Review – Right Yaaa Wrong

March 18, 2010 06:49 pm | Updated May 21, 2014 06:24 pm IST

Whoa! Sunny paaji, The Hero (Remember The Love Story of a Spy ) is back.

He has come a long way from the days he used to sport sunglasses to appear incognito. In Right Yaaa Wrong , Sunny paaji has worked extra hard and makes an entry with… hold your breath and wait for it… buck-teeth. Master of disguises, indeed.

Right Yaaa Wrong begins with promise. A Johnny Gaddaar type of intro. Rainy night, someone changes number plates on a car and breaks into a house. Sunny paaji in a wheelchair is shot point blank and we are left with a shot of his ‘ dhai kilo ka haath ' hanging lifeless.

Writer-director Neeraj Pathak then takes us back six months before the incident and we see Sunny paaji doing what he's best at. Shooting bad guys and walking away in slow-motion. Never mind that the building ablaze is covered with hay all around (probably fire-proof hay) so that no stunt men or Sunny is injured during filming.
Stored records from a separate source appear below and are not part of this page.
/-- While no pass is past VALIDATE, the invariant speaks of the registers only. -/
theorem UnitSound.of_not_running {u : UnitId} {params : Params} {x : UnitState} (regs : RegsSound (raisedBy u) x)
    (h : running x.phase = false) : UnitSound u params x := by
  have no : ∀ {P : Prop}, running x.phase = true → P := fun e => absurd e (by simp [h])
  cases u
  · exact ⟨regs, no, no, no, fun e => no (by rw [e]; rfl), fun e => no (by rw [e]; rfl),
      fun e => no (by rw [e]; rfl), no⟩
  · exact ⟨regs, fun e => no (by rw [e]; rfl), no, no, no, no, fun e => no (by rw [e]; rfl), no,
      fun e => no (by rw [e]; rfl), no⟩

/-- What the host has seen plays no part in the invariant. -/
theorem UnitSound.with_notes {u : UnitId} {params : Params} {x : UnitState} (h : UnitSound u params x) (b : Bool)
    (ws : List Window) : UnitSound u params { x with awaited := b, unseen := ws } := by
  have regs : RegsSound (raisedBy u) { x with awaited := b, unseen := ws } :=
    ⟨h.regs.noError, h.regs.error, h.regs.noResult⟩
  cases u with
  | enc =>
    obtain ⟨-, latches, latched, input, start, pixel, last, cache⟩ := h
    exact ⟨regs, latches, latched, input, start, pixel, last, cache⟩
  | dec =>
    obtain ⟨-, noHeader, latches, latched, output, input, pixel, owed, last, cache⟩ := h
    exact ⟨regs, noHeader, latches, latched, output, input, pixel, owed, last, cache⟩

theorem busy_of_running {p : Phase} (h : running p = true) : busy p = true := by
  revert h
  cases p <;> decide

theorem not_running_of_not_busy {p : Phase} (h : busy p = false) : running p = false := by
  revert h
  cases p <;> decide

/-! ### The buffers of running passes -/

/-- A pass that runs in `y` runs in `x` too, in the same buffers. -/
def KeepsBuffers (x y : UnitState) : Prop :=
  busy y.phase = true → busy x.phase = true ∧ y.inBase = x.inBase ∧ y.outBase = x.outBase ∧
    passInLen y = passInLen x ∧ passOutCap y = passOutCap x

theorem KeepsBuffers.refl (x : UnitState) : KeepsBuffers x x := fun h => ⟨h, rfl, rfl, rfl, rfl⟩

theorem KeepsBuffers.of_not_busy {x y : UnitState} (h : busy y.phase = false) : KeepsBuffers x y :=
  fun e => absurd e (by simp [h])

theorem passInLen_of_running {x : UnitState} (h : running x.phase = true) : passInLen x = x.lat.inLen.toNat :=
  if_neg (by intro e; rw [e] at h; cases h)

theorem passOutCap_of_running {x : UnitState} (h : running x.phase = true) : passOutCap x = x.lat.outCap.toNat :=
  if_neg (by intro e; rw [e] at h; cases h)
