-- ==== Sys2Proof/Decode.lean ====
section
/-! DEFINITION. From a host access to an instruction and back (R100 to R103, R111, R115, R116), and the host's numbering of
an instruction's bits. The bytes of an access come in the register window's own lane order, least significant first (R83). -/

namespace Sys2Proof

/-- The two encodings of the table: a bus access (descriptor and data word, R100) and a command word (R102). -/
inductive Format where
  | bus
  | cmd
  deriving DecidableEq, Repr

/-- An encoded instruction. A read carries no data word (R111): its `data` is 0. -/
inductive Code where
  | bus (desc : Descriptor) (data : Word)
  | cmd (word : Word)
  deriving DecidableEq, Repr

/-- Why bytes are no instruction. -/
inductive DecodeError where
  /-- The bytes end inside the access. -/
  | truncated
  /-- Bit 15 of the descriptor's two bytes is set: a descriptor has 15 bits (R100). -/
  | notADescriptor
  deriving DecidableEq, Repr

/-! ## Fields -/

/-- SIZE, descriptor bits [14:13] (R100). -/
def Descriptor.size (d : Descriptor) : BitVec 2 := d.extractLsb' 13 2

/-- W, descriptor bit [12] (R100). -/
def Descriptor.write (d : Descriptor) : Bool := d.getLsbD 12

/-- OFFSET, descriptor bits [11:0] (R100). -/
def Descriptor.offset (d : Descriptor) : Offset := d.extractLsb' 0 12

/-- The descriptor with these fields (R100). -/
def Descriptor.mk (size : BitVec 2) (write : Bool) (off : Offset) : Descriptor :=
  (size ++ BitVec.ofBool write ++ off : BitVec 15)

/-- The descriptor of a word access, SIZE = 2: `0x4000 | off` for a read and `0x5000 | off` for a write (R112). -/
def Descriptor.wordAccess (write : Bool) (off : Offset) : Descriptor := Descriptor.mk 2#2 write off

/-- OFFSET[1:0], the alignment of an access (R82). -/
def Offset.align (off : Offset) : BitVec 2 := off.extractLsb' 0 2

/-- The RAW index `k = OFFSET[10:2]` (R101, R115). -/
def Offset.rawIndex (off : Offset) : BitVec 9 := off.extractLsb' 2 9

/-- The offset of `RAW[k]`, `0x800 + 4k` (R101, R112). -/
def Offset.ofRaw (k : BitVec 9) : Offset := (1#1 ++ k ++ 0#2 : BitVec 12)

/-- OP, bits [3:0] of a command word; bits [31:4] are discarded (R102, R115). -/
def Word.opField (w : Word) : BitVec 4 := w.extractLsb' 0 4

/-- A word as the bytes at offsets `off .. off + 3`: byte `j` is bits `[8j+7 : 8j]` (R83). -/
def Word.lanes (w : Word) : List Byte :=
  [w.extractLsb' 0 8, w.extractLsb' 8 8, w.extractLsb' 16 8, w.extractLsb' 24 8]

/-- The word of four lane bytes (R83). -/
def Word.ofLanes (b0 b1 b2 b3 : Byte) : Word := (b3 ++ b2 ++ b1 ++ b0 : BitVec 32)

/-! ## Decoding -/

/-- A command word (R103): `d[31:4]` never matters (R130). -/
def decodeCmd (word : Word) : Instr :=
  let op := Word.opField word
  if op = 0#4 then .nop
  else if op = 1#4 then .resume
  else if op = 2#4 then .decode
  else if op = 3#4 then .send
  else if op < 8#4 then .rsvdCmd4to7 op
  else .rsvdCmd8to15 op

/-- A legal read, by the register map (R101) and the reserved blocks (R143). -/
def decodeRead (off : Offset) : Instr :=
  if off.getLsbD 11 then .rdRaw (Offset.rawIndex off)
  else if 0x400#12 ≤ off then .rdRsvd400 off
  else if 0x200#12 ≤ off then .rdRsvd200 off
  else if 0x100#12 ≤ off then .rdRsvd100 off
  else if 0x080#12 ≤ off then .rdRsvd080 off
  else if 0x040#12 ≤ off then .rdRsvd040 off
  else if 0x030#12 ≤ off then .rdRsvd030 off
  else if 0x028#12 ≤ off then .rdRsvd028 off
  else if off = 0x024#12 then .rdRsvd024
  else if off = 0x020#12 then .rdResInfo
  else if off = 0x01C#12 then .rdResAddr
  else if off = 0x018#12 then .rdResValue
  else if off = 0x014#12 then .rdResProto
  else if off = 0x010#12 then .rdTxCode
  else if off = 0x00C#12 then .rdRawlen
  else if off = 0x008#12 then .rdStatus
  else if off = 0x004#12 then .rdCmd
  else .rdCaps

/-- A legal write, by the register map (R101) and the reserved blocks (R143). -/
def decodeWrite (off : Offset) (data : Word) : Instr :=
  if off.getLsbD 11 then .wrRaw (Offset.rawIndex off) data
  else if 0x400#12 ≤ off then .wrRsvd400 off data
  else if 0x200#12 ≤ off then .wrRsvd200 off data
  else if 0x100#12 ≤ off then .wrRsvd100 off data
  else if 0x080#12 ≤ off then .wrRsvd080 off data
  else if 0x040#12 ≤ off then .wrRsvd040 off data
  else if 0x030#12 ≤ off then .wrRsvd030 off data
  else if 0x028#12 ≤ off then .wrRsvd028 off data
  else if off = 0x024#12 then .wrRsvd024 data
  else if off = 0x020#12 then .wrResInfo data
  else if off = 0x01C#12 then .wrResAddr data
  else if off = 0x018#12 then .wrResValue data
  else if off = 0x014#12 then .wrResProto data
  else if off = 0x010#12 then .wrTxCode data
  else if off = 0x00C#12 then .wrRawlen data
  else if off = 0x008#12 then .wrStatus data
  else if off = 0x004#12 then .wrCmd data
  else .wrCaps data

/-- A bus access, in the order of R116: SIZE, alignment, OFFSET, W. Every descriptor has a meaning. -/
def decodeBus (desc : Descriptor) (data : Word) : Instr :=
  let write := Descriptor.write desc
  let off := Descriptor.offset desc
  if Descriptor.size desc = 0#2 then .busErrSize0 write off
  else if Descriptor.size desc = 1#2 then .busErrSize1 write off
  else if Descriptor.size desc = 3#2 then .busErrSize3 write off
  else if Offset.align off = 1#2 then .busErrMisalign1 write off
  else if Offset.align off = 2#2 then .busErrMisalign2 write off
  else if Offset.align off = 3#2 then .busErrMisalign3 write off
  else if write then decodeWrite off data
  else decodeRead off

/-- An encoded instruction's meaning. -/
def decode : Code → Instr
  | .bus desc data => decodeBus desc data
  | .cmd word => decodeCmd word

/-- The bytes of an access or of a command word: two bytes of descriptor, then, for a write, four of data (R111); a command
word is four bytes. The layout is DESIGN CHOICE, log 13. Answers the instruction and the bytes after it. -/
def decodeBytes : Format → List Byte → Except DecodeError (Instr × List Byte)
  | .cmd, b0 :: b1 :: b2 :: b3 :: rest => .ok (decodeCmd (Word.ofLanes b0 b1 b2 b3), rest)
  | .cmd, _ => .error .truncated
  | .bus, d0 :: d1 :: rest =>
    let half : BitVec 16 := d1 ++ d0
    let desc : Descriptor := half.extractLsb' 0 15
    if half.getLsbD 15 then .error .notADescriptor
    else if Descriptor.write desc then
      match rest with
      | b0 :: b1 :: b2 :: b3 :: rest' => .ok (decodeBus desc (Word.ofLanes b0 b1 b2 b3), rest')
      | _ => .error .truncated
    else .ok (decodeBus desc 0#32, rest)
  | .bus, _ => .error .truncated

/-! ## Encoding -/

/-- A read of the register at `off` (R112). -/
def Code.read (off : Offset) : Code := .bus (Descriptor.wordAccess false off) 0#32

/-- A write of `data` to the register at `off` (R112). -/
def Code.write (off : Offset) (data : Word) : Code := .bus (Descriptor.wordAccess true off) data

/-- The code of an instruction, written from R100 to R103 and R112; the internal steps have none (R2). -/
def encode : Instr → Option Code
  | .nop => some (.cmd 0#32)
  | .resume => some (.cmd 1#32)
  | .decode => some (.cmd 2#32)
  | .send => some (.cmd 3#32)
  | .rsvdCmd4to7 op => some (.cmd (op.setWidth 32))
  | .rsvdCmd8to15 op => some (.cmd (op.setWidth 32))
  | .busErrSize0 write off => some (.bus (Descriptor.mk 0#2 write off) 0#32)
  | .busErrSize1 write off => some (.bus (Descriptor.mk 1#2 write off) 0#32)
  | .busErrSize3 write off => some (.bus (Descriptor.mk 3#2 write off) 0#32)
  | .busErrMisalign1 write off => some (.bus (Descriptor.wordAccess write off) 0#32)
  | .busErrMisalign2 write off => some (.bus (Descriptor.wordAccess write off) 0#32)
  | .busErrMisalign3 write off => some (.bus (Descriptor.wordAccess write off) 0#32)
  | .rdCaps => some (.read 0x000#12)
  | .wrCaps data => some (.write 0x000#12 data)
  | .rdCmd => some (.read 0x004#12)
  | .wrCmd data => some (.write 0x004#12 data)
  | .rdStatus => some (.read 0x008#12)
  | .wrStatus data => some (.write 0x008#12 data)
  | .rdRawlen => some (.read 0x00C#12)
  | .wrRawlen data => some (.write 0x00C#12 data)
  | .rdTxCode => some (.read 0x010#12)
  | .wrTxCode data => some (.write 0x010#12 data)
  | .rdResProto => some (.read 0x014#12)
  | .wrResProto data => some (.write 0x014#12 data)
  | .rdResValue => some (.read 0x018#12)
  | .wrResValue data => some (.write 0x018#12 data)
  | .rdResAddr => some (.read 0x01C#12)
  | .wrResAddr data => some (.write 0x01C#12 data)
  | .rdResInfo => some (.read 0x020#12)
  | .wrResInfo data => some (.write 0x020#12 data)
  | .rdRaw k => some (.read (Offset.ofRaw k))
  | .wrRaw k data => some (.write (Offset.ofRaw k) data)
  | .rdRsvd024 => some (.read 0x024#12)
  | .wrRsvd024 data => some (.write 0x024#12 data)
  | .rdRsvd028 off => some (.read off)
  | .wrRsvd028 off data => some (.write off data)
  | .rdRsvd030 off => some (.read off)
  | .wrRsvd030 off data => some (.write off data)
  | .rdRsvd040 off => some (.read off)
  | .wrRsvd040 off data => some (.write off data)
  | .rdRsvd080 off => some (.read off)
  | .wrRsvd080 off data => some (.write off data)
  | .rdRsvd100 off => some (.read off)
  | .wrRsvd100 off data => some (.write off data)
  | .rdRsvd200 off => some (.read off)
  | .wrRsvd200 off data => some (.write off data)
  | .rdRsvd400 off => some (.read off)
  | .wrRsvd400 off data => some (.write off data)
  | .sample _ => none
  | .txPulse => none
  | .txEnd => none
  | .rst => none

/-- The format of a code. -/
def Code.format : Code → Format
  | .bus _ _ => .bus
  | .cmd _ => .cmd

/-- The bytes of a code, as `decodeBytes` takes them. -/
def Code.bytes : Code → List Byte
  | .bus desc data =>
    let half : BitVec 16 := desc.setWidth 16
    [half.extractLsb' 0 8, half.extractLsb' 8 8] ++ if Descriptor.write desc then Word.lanes data else []
  | .cmd word => Word.lanes word

/-! ## The host's numbering -/

/-- The instruction whose bits are `w` as spec/opcode_table.json numbers them. A row of at most 8 bits is a command word
(format cmd has the four bits of OP) and so is one of 17 to 32 bits (a whole command word); a row of up to 16 bits is
a descriptor, and bits above 15 are a write's data word. Bits above `nbits` are 0 (log 13). -/
def tableCode (nbits w : Nat) : Code :=
  if nbits ≤ 8 then .cmd (BitVec.ofNat 32 (w % 2 ^ nbits))
  else if nbits ≤ 16 then .bus (BitVec.ofNat 15 w) 0#32
  else if nbits ≤ 32 then .cmd (BitVec.ofNat 32 (w % 2 ^ nbits))
  else .bus (BitVec.ofNat 15 w) (BitVec.ofNat 32 (w % 2 ^ nbits / 2 ^ 16))

/-- The decoder's answer on the bytes of that instruction. -/
def decodeTableWord (nbits w : Nat) : Option Instr :=
  match decodeBytes (tableCode nbits w).format (tableCode nbits w).bytes with
  | .ok (i, _) => some i
  | .error _ => none

end Sys2Proof
end

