/-! ## emit -/

@[simp] theorem State.emit_cfg (s : State) (p : Pulse) :
    (s.emit p).cfg = s.cfg := rfl
@[simp] theorem State.emit_capState (s : State) (p : Pulse) :
    (s.emit p).capState = s.capState := rfl
@[simp] theorem State.emit_capLevel (s : State) (p : Pulse) :
    (s.emit p).capLevel = s.capLevel := rfl
@[simp] theorem State.emit_capCnt (s : State) (p : Pulse) :
    (s.emit p).capCnt = s.capCnt := rfl
@[simp] theorem State.emit_buf (s : State) (p : Pulse) :
    (s.emit p).buf = s.buf := rfl
@[simp] theorem State.emit_ovf (s : State) (p : Pulse) :
    (s.emit p).ovf = s.ovf := rfl
@[simp] theorem State.emit_resValid (s : State) (p : Pulse) :
    (s.emit p).resValid = s.resValid := rfl
@[simp] theorem State.emit_resProto (s : State) (p : Pulse) :
    (s.emit p).resProto = s.resProto := rfl
@[simp] theorem State.emit_resValue (s : State) (p : Pulse) :
    (s.emit p).resValue = s.resValue := rfl
@[simp] theorem State.emit_resAddr (s : State) (p : Pulse) :
    (s.emit p).resAddr = s.resAddr := rfl
@[simp] theorem State.emit_resAddrPresent (s : State) (p : Pulse) :
    (s.emit p).resAddrPresent = s.resAddrPresent := rfl
@[simp] theorem State.emit_resBits (s : State) (p : Pulse) :
    (s.emit p).resBits = s.resBits := rfl
@[simp] theorem State.emit_resOvf (s : State) (p : Pulse) :
    (s.emit p).resOvf = s.resOvf := rfl
@[simp] theorem State.emit_txCode (s : State) (p : Pulse) :
    (s.emit p).txCode = s.txCode := rfl
@[simp] theorem State.emit_txBusy (s : State) (p : Pulse) :
    (s.emit p).txBusy = s.txBusy := rfl
@[simp] theorem State.emit_txFrame (s : State) (p : Pulse) :
    (s.emit p).txFrame = s.txFrame := rfl
@[simp] theorem State.emit_txIdx (s : State) (p : Pulse) :
    (s.emit p).txIdx = s.txIdx + 1#7 := rfl
@[simp] theorem State.emit_irTx (s : State) (p : Pulse) :
    (s.emit p).irTx = p.level := rfl
@[simp] theorem State.emit_cmdErr (s : State) (p : Pulse) :
    (s.emit p).cmdErr = s.cmdErr := rfl
@[simp] theorem State.emit_tickPhase (s : State) (p : Pulse) :
    (s.emit p).tickPhase = s.tickPhase := rfl
@[simp] theorem State.emit_wireOut (s : State) (p : Pulse) :
    (s.emit p).wireOut = s.wireOut ++ [p] := rfl
@[simp] theorem State.emit_reads (s : State) (p : Pulse) :
    (s.emit p).reads = s.reads := rfl
@[simp] theorem State.emit_busErrors (s : State) (p : Pulse) :
    (s.emit p).busErrors = s.busErrors := rfl
@[simp] theorem State.emit_host (s : State) (p : Pulse) :
    (s.emit p).host = s.host := rfl
@[simp] theorem State.emit_script (s : State) (p : Pulse) :
    (s.emit p).script = s.script := rfl
@[simp] theorem State.emit_irIn (s : State) (p : Pulse) :
    (s.emit p).irIn = s.irIn := rfl
@[simp] theorem State.emit_irTail (s : State) (p : Pulse) :
    (s.emit p).irTail = s.irTail := rfl
@[simp] theorem State.emit_agenda (s : State) (p : Pulse) :
    (s.emit p).agenda = s.agenda := rfl
@[simp] theorem State.emit_hostNext (s : State) (p : Pulse) :
    (s.emit p).hostNext = s.hostNext := rfl
@[simp] theorem State.emit_freeCount (s : State) (p : Pulse) :
    (s.emit p).freeCount = s.freeCount := rfl

/-! ## resetBlock -/

@[simp] theorem State.resetBlock_cfg (s : State) :
    (s.resetBlock).cfg = s.cfg := rfl
@[simp] theorem State.resetBlock_capState (s : State) :
    (s.resetBlock).capState = .idle := rfl
@[simp] theorem State.resetBlock_capLevel (s : State) :
    (s.resetBlock).capLevel = false := rfl
@[simp] theorem State.resetBlock_capCnt (s : State) :
    (s.resetBlock).capCnt = 0#16 := rfl
@[simp] theorem State.resetBlock_buf (s : State) :
    (s.resetBlock).buf = [] := rfl
@[simp] theorem State.resetBlock_ovf (s : State) :
    (s.resetBlock).ovf = false := rfl
@[simp] theorem State.resetBlock_resValid (s : State) :
    (s.resetBlock).resValid = false := rfl
@[simp] theorem State.resetBlock_resProto (s : State) :
    (s.resetBlock).resProto = 0#4 := rfl
@[simp] theorem State.resetBlock_resValue (s : State) :
    (s.resetBlock).resValue = 0#32 := rfl
@[simp] theorem State.resetBlock_resAddr (s : State) :
    (s.resetBlock).resAddr = 0#32 := rfl
@[simp] theorem State.resetBlock_resAddrPresent (s : State) :
    (s.resetBlock).resAddrPresent = false := rfl
@[simp] theorem State.resetBlock_resBits (s : State) :
    (s.resetBlock).resBits = 0#8 := rfl
@[simp] theorem State.resetBlock_resOvf (s : State) :
    (s.resetBlock).resOvf = false := rfl
@[simp] theorem State.resetBlock_txCode (s : State) :
    (s.resetBlock).txCode = 0#32 := rfl
@[simp] theorem State.resetBlock_txBusy (s : State) :
    (s.resetBlock).txBusy = false := rfl
@[simp] theorem State.resetBlock_txFrame (s : State) :
    (s.resetBlock).txFrame = 0#32 := rfl
@[simp] theorem State.resetBlock_txIdx (s : State) :
    (s.resetBlock).txIdx = 0#7 := rfl
@[simp] theorem State.resetBlock_irTx (s : State) :
    (s.resetBlock).irTx = false := rfl
@[simp] theorem State.resetBlock_cmdErr (s : State) :
    (s.resetBlock).cmdErr = false := rfl
@[simp] theorem State.resetBlock_tickPhase (s : State) :
    (s.resetBlock).tickPhase = Config.freeTickPhase s.freeCount := rfl
@[simp] theorem State.resetBlock_wireOut (s : State) :
    (s.resetBlock).wireOut = [] := rfl
@[simp] theorem State.resetBlock_reads (s : State) :
    (s.resetBlock).reads = s.reads := rfl
@[simp] theorem State.resetBlock_busErrors (s : State) :
    (s.resetBlock).busErrors = s.busErrors := rfl
@[simp] theorem State.resetBlock_host (s : State) :
    (s.resetBlock).host = s.host := rfl
@[simp] theorem State.resetBlock_script (s : State) :
    (s.resetBlock).script = s.script := rfl
@[simp] theorem State.resetBlock_irIn (s : State) :
    (s.resetBlock).irIn = s.irIn := rfl
@[simp] theorem State.resetBlock_irTail (s : State) :
    (s.resetBlock).irTail = s.irTail := rfl
@[simp] theorem State.resetBlock_agenda (s : State) :
    (s.resetBlock).agenda = s.agenda := rfl
@[simp] theorem State.resetBlock_hostNext (s : State) :
    (s.resetBlock).hostNext = s.hostNext := rfl
@[simp] theorem State.resetBlock_freeCount (s : State) :
    (s.resetBlock).freeCount = s.freeCount + 1 := rfl

/-! ## placeAccess -/

@[simp] theorem State.placeAccess_cfg (s : State) (c : Code) :
    (s.placeAccess c).cfg = s.cfg := rfl
@[simp] theorem State.placeAccess_capState (s : State) (c : Code) :
    (s.placeAccess c).capState = s.capState := rfl
@[simp] theorem State.placeAccess_capLevel (s : State) (c : Code) :
    (s.placeAccess c).capLevel = s.capLevel := rfl
@[simp] theorem State.placeAccess_capCnt (s : State) (c : Code) :
    (s.placeAccess c).capCnt = s.capCnt := rfl
@[simp] theorem State.placeAccess_buf (s : State) (c : Code) :
    (s.placeAccess c).buf = s.buf := rfl
@[simp] theorem State.placeAccess_ovf (s : State) (c : Code) :
    (s.placeAccess c).ovf = s.ovf := rfl
@[simp] theorem State.placeAccess_resValid (s : State) (c : Code) :
    (s.placeAccess c).resValid = s.resValid := rfl
@[simp] theorem State.placeAccess_resProto (s : State) (c : Code) :
    (s.placeAccess c).resProto = s.resProto := rfl
@[simp] theorem State.placeAccess_resValue (s : State) (c : Code) :
    (s.placeAccess c).resValue = s.resValue := rfl
@[simp] theorem State.placeAccess_resAddr (s : State) (c : Code) :
    (s.placeAccess c).resAddr = s.resAddr := rfl
@[simp] theorem State.placeAccess_resAddrPresent (s : State) (c : Code) :
    (s.placeAccess c).resAddrPresent = s.resAddrPresent := rfl
@[simp] theorem State.placeAccess_resBits (s : State) (c : Code) :
    (s.placeAccess c).resBits = s.resBits := rfl
@[simp] theorem State.placeAccess_resOvf (s : State) (c : Code) :
    (s.placeAccess c).resOvf = s.resOvf := rfl
@[simp] theorem State.placeAccess_txCode (s : State) (c : Code) :
    (s.placeAccess c).txCode = s.txCode := rfl
@[simp] theorem State.placeAccess_txBusy (s : State) (c : Code) :
    (s.placeAccess c).txBusy = s.txBusy := rfl
@[simp] theorem State.placeAccess_txFrame (s : State) (c : Code) :
    (s.placeAccess c).txFrame = s.txFrame := rfl
@[simp] theorem State.placeAccess_txIdx (s : State) (c : Code) :
    (s.placeAccess c).txIdx = s.txIdx := rfl
@[simp] theorem State.placeAccess_irTx (s : State) (c : Code) :
    (s.placeAccess c).irTx = s.irTx := rfl
@[simp] theorem State.placeAccess_cmdErr (s : State) (c : Code) :
    (s.placeAccess c).cmdErr = s.cmdErr := rfl
@[simp] theorem State.placeAccess_tickPhase (s : State) (c : Code) :
    (s.placeAccess c).tickPhase = s.tickPhase := rfl
@[simp] theorem State.placeAccess_wireOut (s : State) (c : Code) :
    (s.placeAccess c).wireOut = s.wireOut := rfl
@[simp] theorem State.placeAccess_reads (s : State) (c : Code) :
    (s.placeAccess c).reads = s.reads := rfl
@[simp] theorem State.placeAccess_busErrors (s : State) (c : Code) :
    (s.placeAccess c).busErrors = s.busErrors := rfl
@[simp] theorem State.placeAccess_host (s : State) (c : Code) :
    (s.placeAccess c).host = s.host := rfl
@[simp] theorem State.placeAccess_script (s : State) (c : Code) :
    (s.placeAccess c).script = HostOp.ofCode c :: s.script := rfl
@[simp] theorem State.placeAccess_irIn (s : State) (c : Code) :
    (s.placeAccess c).irIn = s.irIn := rfl
@[simp] theorem State.placeAccess_irTail (s : State) (c : Code) :
    (s.placeAccess c).irTail = s.irTail := rfl
@[simp] theorem State.placeAccess_agenda (s : State) (c : Code) :
    (s.placeAccess c).agenda = .host :: s.agenda := rfl
@[simp] theorem State.placeAccess_hostNext (s : State) (c : Code) :
    (s.placeAccess c).hostNext = s.hostNext := rfl
@[simp] theorem State.placeAccess_freeCount (s : State) (c : Code) :
    (s.placeAccess c).freeCount = s.freeCount := rfl

end Sys2Proof.Machine
end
One of these slow-mo walks cost him dearly as a gangster he left undead, pumps his body with bullets and leaves him to a wheelchair for life.

It's refreshing to see Sunny play a role that requires him to sit in a wheelchair for almost three-fourths of the film. Yet, he hams it up quite a bit despite the restraining condition — falling off the wheelchair, breaking down and getting increasingly frustrated with his life, contemplating suicide etc. Any other actor may have actually made us feel something for the character. But this is Sunny who asks: “What are my chances?” and waits for the doc to say “One in a million” before he can assure us: “I am one in the million”.

Also laughable is the fact that his wife (Eeshaa Koppikar) meanwhile is having an affair with a guy with an over-size chest. But for these casting mistakes, the director gets most things right. Like, giving Irrfan a solid role opposite Deol and saving up Konkana for the later part of the film so that there's something to look forward to.

Minus the Deol factor, Right Yaaa Wrong is quite a decent thriller. Come on, we know that no matter what, two people will never fail a lie-detection test. Sunny paaji and Captain Vijayakanth. There are scenes where there's a huge sensibility disconnect between the writing and the direction as the filmmaker resorts to stereotypes. The wife cheating on her husband gives out evil smiles (without a trace of guilt) and has long baths in a tub filled with rose petals along with her buddy — Sunny paaji's cousin who calls him Bro!

To his credit, Neeraj does not give you too much time to second guess the proceedings because either you are seriously hooked to the twists or are busy laughing at Deol's stint at the wheelchair and his attempt at histrionics.

But despite shades of Double Indemnity and Primal Fear , Right Yaaa Wrong has a fairly engrossing and original story whose potential is only squandered by casting, direction, miscalculations and lack of depth.

Sadly, that's two in a row for Neeraj who wrote a fantastic Apne and surrendered it to the likes of Anil Sharma and Sunny Deol to massacre it. Right Yaaa Wrong could've been the Johnny Gaddaar of the year (a tight, riveting thriller with real flawed people) had Neeraj only made an attempt to rise beyond stereotypes and tried to give all characters a mixed shade of good and evil and made them human — integral and absolutely essential for a film with this title/premise.

But watch it for a laugh anyway. You will be surprised.